[Stored items]

= = = = = = =

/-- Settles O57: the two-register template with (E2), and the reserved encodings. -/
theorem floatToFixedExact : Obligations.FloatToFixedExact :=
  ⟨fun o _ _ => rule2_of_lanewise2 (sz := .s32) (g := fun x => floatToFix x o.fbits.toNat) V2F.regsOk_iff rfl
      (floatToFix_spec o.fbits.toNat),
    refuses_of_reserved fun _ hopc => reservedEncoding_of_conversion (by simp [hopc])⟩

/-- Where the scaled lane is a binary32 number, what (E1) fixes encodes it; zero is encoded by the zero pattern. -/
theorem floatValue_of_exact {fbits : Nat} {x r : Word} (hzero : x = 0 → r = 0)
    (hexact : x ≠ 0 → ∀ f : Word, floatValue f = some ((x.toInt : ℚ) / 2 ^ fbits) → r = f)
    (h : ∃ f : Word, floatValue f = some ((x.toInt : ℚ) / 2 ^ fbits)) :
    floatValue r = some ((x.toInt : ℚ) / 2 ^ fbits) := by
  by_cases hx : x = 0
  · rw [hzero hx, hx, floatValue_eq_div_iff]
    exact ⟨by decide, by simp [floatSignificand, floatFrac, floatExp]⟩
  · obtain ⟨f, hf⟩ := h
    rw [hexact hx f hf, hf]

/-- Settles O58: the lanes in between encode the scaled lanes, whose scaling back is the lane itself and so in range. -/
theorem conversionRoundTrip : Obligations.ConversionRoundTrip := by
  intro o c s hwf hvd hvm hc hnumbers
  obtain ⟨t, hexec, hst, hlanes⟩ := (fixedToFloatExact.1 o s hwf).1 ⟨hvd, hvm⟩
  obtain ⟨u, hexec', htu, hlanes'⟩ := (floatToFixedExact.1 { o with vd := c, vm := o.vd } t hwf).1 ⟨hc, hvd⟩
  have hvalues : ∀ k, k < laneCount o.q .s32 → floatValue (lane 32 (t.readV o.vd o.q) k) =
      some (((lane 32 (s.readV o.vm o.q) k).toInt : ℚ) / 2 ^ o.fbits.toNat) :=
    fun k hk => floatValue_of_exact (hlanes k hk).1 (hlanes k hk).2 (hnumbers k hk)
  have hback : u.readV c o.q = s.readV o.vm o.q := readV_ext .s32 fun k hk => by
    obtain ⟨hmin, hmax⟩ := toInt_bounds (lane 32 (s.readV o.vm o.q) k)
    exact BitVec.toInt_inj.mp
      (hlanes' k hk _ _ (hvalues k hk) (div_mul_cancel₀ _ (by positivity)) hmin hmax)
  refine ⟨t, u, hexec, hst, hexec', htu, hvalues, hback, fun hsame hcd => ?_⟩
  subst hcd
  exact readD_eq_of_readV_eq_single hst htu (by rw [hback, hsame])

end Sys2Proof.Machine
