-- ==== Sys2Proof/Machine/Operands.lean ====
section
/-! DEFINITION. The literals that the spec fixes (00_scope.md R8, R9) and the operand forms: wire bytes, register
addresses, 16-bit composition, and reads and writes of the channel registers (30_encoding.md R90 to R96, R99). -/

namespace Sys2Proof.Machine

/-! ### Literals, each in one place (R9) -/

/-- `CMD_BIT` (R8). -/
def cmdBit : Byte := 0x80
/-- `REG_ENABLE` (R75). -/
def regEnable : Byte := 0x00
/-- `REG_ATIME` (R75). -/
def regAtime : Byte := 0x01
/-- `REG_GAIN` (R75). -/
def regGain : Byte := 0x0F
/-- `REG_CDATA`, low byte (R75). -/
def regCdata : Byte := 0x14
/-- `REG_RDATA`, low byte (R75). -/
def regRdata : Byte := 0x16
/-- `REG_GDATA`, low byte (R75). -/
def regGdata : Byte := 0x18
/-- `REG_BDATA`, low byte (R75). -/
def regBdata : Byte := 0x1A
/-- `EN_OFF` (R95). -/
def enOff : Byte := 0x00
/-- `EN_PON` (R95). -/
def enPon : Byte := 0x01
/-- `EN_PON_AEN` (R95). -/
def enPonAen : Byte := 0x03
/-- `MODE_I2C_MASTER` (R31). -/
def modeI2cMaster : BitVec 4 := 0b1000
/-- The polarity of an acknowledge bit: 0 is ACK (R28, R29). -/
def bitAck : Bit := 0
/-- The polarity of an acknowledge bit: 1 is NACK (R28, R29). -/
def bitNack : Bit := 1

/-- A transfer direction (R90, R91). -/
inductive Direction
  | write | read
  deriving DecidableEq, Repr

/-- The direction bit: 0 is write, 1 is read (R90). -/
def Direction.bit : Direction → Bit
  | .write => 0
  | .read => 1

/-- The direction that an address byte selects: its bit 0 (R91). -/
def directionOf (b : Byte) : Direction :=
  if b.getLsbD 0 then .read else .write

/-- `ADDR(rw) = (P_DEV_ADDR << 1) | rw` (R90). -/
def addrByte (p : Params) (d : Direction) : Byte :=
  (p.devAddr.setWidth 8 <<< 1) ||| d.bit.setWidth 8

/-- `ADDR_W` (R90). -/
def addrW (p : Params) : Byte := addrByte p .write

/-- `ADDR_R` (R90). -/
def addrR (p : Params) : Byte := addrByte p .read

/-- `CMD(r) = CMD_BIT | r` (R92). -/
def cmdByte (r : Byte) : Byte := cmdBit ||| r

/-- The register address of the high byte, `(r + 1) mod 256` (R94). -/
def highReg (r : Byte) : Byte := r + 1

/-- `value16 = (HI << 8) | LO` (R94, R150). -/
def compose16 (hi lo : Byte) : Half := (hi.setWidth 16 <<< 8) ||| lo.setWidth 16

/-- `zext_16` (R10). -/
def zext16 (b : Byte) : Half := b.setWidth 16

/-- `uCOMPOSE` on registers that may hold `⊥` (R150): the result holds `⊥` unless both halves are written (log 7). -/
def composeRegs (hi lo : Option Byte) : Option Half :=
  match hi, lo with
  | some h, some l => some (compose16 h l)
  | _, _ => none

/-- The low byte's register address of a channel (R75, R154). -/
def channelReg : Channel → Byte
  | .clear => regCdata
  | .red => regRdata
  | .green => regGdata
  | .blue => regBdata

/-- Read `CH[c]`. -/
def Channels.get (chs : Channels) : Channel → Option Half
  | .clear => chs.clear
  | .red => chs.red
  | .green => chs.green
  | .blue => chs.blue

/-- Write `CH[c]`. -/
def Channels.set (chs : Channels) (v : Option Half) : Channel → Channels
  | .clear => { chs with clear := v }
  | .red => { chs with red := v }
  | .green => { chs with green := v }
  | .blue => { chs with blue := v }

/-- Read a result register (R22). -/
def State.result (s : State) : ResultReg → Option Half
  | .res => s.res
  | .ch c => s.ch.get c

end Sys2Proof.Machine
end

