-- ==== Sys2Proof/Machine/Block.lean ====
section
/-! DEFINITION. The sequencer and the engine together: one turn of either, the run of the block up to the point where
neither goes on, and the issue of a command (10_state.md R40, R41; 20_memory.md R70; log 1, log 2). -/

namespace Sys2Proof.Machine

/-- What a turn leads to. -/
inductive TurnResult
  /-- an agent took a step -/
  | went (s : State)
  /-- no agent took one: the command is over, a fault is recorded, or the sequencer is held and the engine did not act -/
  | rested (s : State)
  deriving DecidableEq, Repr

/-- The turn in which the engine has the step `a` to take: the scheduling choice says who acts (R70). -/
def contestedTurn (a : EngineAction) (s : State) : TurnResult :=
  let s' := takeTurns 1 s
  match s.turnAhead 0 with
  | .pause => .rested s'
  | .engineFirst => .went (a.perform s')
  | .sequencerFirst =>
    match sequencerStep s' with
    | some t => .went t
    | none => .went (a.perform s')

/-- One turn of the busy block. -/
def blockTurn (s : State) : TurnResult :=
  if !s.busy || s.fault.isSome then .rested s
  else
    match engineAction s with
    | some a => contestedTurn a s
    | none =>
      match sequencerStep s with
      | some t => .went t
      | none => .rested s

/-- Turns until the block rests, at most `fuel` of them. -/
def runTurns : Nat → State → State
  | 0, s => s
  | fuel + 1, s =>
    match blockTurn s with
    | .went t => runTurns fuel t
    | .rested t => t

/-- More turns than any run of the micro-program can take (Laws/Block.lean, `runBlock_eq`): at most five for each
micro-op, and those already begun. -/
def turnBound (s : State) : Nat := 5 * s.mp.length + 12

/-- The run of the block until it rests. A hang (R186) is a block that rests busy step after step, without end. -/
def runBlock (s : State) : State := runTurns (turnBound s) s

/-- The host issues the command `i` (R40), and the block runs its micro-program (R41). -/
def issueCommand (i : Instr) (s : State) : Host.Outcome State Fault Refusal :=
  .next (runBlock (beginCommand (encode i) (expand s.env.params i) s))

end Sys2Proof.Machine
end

= = = = = = =

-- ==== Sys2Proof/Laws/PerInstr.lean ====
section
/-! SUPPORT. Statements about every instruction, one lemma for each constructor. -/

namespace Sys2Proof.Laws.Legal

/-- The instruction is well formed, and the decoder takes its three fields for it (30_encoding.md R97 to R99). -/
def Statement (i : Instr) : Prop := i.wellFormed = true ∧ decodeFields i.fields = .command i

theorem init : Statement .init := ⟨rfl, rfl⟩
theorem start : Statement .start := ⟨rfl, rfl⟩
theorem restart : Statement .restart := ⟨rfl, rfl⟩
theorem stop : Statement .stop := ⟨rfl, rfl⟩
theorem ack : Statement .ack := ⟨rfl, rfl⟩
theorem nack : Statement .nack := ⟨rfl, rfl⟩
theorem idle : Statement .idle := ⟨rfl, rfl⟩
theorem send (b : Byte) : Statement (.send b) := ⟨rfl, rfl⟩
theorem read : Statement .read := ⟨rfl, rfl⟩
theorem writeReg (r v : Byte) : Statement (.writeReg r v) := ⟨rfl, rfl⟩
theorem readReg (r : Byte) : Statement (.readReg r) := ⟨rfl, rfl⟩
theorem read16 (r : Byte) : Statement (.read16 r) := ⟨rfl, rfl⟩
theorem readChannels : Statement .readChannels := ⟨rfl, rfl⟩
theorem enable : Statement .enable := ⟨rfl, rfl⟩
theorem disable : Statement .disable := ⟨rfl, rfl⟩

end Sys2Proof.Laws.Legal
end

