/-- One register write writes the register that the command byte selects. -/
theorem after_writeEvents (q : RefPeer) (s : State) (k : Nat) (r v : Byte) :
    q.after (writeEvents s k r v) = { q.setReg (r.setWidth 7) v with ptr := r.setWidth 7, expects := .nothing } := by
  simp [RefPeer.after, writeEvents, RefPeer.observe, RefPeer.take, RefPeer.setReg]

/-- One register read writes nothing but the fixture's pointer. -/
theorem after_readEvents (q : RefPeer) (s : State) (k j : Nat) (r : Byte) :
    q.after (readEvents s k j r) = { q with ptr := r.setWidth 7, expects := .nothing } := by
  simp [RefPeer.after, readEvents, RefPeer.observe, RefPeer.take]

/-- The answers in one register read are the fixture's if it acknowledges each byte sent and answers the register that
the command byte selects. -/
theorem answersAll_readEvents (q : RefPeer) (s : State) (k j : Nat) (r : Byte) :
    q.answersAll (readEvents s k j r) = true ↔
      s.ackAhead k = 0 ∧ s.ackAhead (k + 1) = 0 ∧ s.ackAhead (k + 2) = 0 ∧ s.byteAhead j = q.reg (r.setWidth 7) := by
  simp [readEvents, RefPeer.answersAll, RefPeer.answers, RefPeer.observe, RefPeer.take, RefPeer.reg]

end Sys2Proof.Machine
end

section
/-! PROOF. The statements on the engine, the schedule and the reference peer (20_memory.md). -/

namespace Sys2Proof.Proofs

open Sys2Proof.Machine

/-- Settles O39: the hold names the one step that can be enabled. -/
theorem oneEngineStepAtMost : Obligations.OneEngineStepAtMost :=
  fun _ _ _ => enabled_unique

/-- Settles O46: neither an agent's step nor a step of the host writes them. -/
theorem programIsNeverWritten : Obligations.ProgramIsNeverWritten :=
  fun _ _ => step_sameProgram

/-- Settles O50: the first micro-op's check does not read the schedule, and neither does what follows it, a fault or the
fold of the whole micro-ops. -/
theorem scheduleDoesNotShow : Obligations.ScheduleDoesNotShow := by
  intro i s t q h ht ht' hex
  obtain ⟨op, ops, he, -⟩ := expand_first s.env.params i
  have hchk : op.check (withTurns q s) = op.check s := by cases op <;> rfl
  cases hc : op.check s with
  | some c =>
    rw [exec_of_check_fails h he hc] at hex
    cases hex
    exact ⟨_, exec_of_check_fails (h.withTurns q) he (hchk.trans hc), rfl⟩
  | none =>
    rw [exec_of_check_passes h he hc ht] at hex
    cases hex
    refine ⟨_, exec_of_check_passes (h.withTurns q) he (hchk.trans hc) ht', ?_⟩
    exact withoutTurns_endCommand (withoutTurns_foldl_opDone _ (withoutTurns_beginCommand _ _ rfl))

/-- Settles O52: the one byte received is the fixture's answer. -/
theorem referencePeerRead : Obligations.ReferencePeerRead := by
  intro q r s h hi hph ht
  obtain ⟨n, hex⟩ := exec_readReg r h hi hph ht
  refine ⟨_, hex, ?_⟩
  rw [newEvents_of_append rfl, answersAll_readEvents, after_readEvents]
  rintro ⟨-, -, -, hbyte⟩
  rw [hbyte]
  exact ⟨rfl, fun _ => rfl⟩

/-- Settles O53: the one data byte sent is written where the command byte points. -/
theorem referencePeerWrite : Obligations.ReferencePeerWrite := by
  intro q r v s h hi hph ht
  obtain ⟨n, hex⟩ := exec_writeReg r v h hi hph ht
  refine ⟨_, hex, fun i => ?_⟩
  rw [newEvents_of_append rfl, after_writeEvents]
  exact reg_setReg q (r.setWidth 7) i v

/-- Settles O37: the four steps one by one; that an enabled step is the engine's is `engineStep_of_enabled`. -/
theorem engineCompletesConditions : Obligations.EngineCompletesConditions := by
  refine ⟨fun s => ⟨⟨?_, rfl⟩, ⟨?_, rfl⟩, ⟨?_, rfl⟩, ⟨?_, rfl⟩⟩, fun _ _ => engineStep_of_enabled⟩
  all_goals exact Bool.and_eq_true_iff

= = = = = = =

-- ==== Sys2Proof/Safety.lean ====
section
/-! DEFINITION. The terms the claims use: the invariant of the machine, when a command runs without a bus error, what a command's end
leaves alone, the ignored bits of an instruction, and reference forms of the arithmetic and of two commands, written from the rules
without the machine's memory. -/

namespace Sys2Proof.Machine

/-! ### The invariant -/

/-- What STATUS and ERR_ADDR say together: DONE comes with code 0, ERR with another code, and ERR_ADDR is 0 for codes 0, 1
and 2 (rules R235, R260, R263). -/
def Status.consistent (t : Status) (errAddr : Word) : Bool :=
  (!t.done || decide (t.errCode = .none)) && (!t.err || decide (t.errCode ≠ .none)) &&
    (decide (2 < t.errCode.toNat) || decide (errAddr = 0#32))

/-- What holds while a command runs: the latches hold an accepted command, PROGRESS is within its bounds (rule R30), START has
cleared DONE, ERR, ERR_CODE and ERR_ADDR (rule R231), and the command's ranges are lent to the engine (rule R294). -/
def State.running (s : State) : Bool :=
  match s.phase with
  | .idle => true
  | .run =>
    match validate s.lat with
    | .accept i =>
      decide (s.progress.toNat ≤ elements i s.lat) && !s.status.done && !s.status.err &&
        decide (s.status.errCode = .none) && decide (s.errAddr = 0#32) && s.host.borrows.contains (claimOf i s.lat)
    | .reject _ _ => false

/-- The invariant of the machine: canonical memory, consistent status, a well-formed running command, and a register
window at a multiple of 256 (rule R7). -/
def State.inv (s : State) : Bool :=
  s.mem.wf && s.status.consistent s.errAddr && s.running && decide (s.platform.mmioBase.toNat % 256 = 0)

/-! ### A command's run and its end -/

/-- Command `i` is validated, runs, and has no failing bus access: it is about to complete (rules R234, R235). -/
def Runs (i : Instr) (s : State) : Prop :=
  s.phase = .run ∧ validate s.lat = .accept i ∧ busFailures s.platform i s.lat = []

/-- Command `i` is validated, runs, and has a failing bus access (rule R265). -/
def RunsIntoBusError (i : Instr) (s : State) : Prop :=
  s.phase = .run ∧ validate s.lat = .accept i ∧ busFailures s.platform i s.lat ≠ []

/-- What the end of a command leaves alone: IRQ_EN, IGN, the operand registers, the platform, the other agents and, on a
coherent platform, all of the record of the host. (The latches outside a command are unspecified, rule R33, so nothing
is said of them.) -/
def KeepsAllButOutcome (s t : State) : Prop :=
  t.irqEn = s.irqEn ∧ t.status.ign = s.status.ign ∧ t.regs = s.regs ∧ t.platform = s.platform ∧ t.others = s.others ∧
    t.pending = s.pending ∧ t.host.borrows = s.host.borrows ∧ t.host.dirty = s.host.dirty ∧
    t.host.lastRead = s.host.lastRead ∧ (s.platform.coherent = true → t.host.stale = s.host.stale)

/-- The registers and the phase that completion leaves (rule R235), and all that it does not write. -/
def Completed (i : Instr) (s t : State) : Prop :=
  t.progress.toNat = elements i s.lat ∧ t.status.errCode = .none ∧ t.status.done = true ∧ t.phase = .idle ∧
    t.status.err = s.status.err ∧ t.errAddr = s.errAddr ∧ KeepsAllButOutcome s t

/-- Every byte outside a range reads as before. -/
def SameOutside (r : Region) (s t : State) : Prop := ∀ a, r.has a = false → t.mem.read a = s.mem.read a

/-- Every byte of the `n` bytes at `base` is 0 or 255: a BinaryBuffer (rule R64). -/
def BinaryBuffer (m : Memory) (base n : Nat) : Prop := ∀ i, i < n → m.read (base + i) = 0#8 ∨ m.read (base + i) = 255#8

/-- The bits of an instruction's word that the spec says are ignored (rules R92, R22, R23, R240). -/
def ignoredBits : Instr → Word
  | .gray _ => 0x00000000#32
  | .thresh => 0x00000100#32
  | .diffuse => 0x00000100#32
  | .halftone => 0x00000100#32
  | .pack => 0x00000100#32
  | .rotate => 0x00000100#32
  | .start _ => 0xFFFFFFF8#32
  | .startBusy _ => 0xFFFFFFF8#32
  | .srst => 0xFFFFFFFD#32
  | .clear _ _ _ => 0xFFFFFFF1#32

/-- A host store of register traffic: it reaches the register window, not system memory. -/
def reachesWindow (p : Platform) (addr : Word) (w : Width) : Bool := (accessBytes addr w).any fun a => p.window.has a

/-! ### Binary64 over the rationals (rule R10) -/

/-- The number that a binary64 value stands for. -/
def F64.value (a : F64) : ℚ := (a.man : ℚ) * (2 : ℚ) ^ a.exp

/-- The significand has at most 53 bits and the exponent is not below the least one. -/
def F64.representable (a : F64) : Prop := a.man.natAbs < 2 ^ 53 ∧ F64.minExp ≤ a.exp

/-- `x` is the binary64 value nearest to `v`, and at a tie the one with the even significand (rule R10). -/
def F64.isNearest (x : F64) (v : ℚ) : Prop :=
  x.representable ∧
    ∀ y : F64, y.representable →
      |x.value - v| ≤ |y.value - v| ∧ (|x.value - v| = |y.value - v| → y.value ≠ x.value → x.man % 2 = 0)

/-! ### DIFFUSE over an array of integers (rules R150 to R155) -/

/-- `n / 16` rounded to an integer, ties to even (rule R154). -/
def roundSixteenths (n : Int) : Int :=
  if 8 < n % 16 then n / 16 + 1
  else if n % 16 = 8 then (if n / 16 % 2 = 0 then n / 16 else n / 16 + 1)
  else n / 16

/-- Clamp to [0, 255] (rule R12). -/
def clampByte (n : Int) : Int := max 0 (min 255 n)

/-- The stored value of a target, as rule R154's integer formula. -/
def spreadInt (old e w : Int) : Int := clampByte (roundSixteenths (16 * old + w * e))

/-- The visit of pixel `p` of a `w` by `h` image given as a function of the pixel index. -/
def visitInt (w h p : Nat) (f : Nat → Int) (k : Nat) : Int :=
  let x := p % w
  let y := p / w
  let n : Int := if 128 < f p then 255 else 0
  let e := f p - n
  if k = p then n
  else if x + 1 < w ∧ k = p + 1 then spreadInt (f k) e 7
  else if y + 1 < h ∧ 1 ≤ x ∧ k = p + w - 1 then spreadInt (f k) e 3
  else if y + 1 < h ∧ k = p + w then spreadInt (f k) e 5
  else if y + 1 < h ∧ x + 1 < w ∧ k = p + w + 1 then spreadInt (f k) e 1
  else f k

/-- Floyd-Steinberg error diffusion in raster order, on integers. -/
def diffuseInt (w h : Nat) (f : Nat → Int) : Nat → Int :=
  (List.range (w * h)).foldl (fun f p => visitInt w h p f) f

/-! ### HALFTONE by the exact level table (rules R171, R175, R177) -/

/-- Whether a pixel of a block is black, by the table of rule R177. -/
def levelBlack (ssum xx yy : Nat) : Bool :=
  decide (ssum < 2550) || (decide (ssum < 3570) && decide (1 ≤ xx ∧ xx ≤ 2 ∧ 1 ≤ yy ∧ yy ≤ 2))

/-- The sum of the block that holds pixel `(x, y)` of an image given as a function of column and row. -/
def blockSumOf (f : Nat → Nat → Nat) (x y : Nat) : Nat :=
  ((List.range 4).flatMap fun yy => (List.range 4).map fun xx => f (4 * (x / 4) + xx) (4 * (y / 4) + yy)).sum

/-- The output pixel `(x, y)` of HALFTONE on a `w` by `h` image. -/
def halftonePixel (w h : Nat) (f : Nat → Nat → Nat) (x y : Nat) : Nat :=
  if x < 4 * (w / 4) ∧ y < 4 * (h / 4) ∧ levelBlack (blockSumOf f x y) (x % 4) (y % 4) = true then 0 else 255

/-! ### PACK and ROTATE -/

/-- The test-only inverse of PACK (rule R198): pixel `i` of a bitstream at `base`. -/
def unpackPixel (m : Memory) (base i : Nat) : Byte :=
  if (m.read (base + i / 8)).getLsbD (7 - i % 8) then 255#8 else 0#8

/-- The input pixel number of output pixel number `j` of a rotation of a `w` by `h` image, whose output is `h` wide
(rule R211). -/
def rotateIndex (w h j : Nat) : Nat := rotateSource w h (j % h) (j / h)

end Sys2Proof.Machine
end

= = = = = = =

What is needed: Which lines of the data include the string "regRdata"? Find them and copy each one.

Solution below:
def regRdata : Byte := 0x16
  | .red => regRdata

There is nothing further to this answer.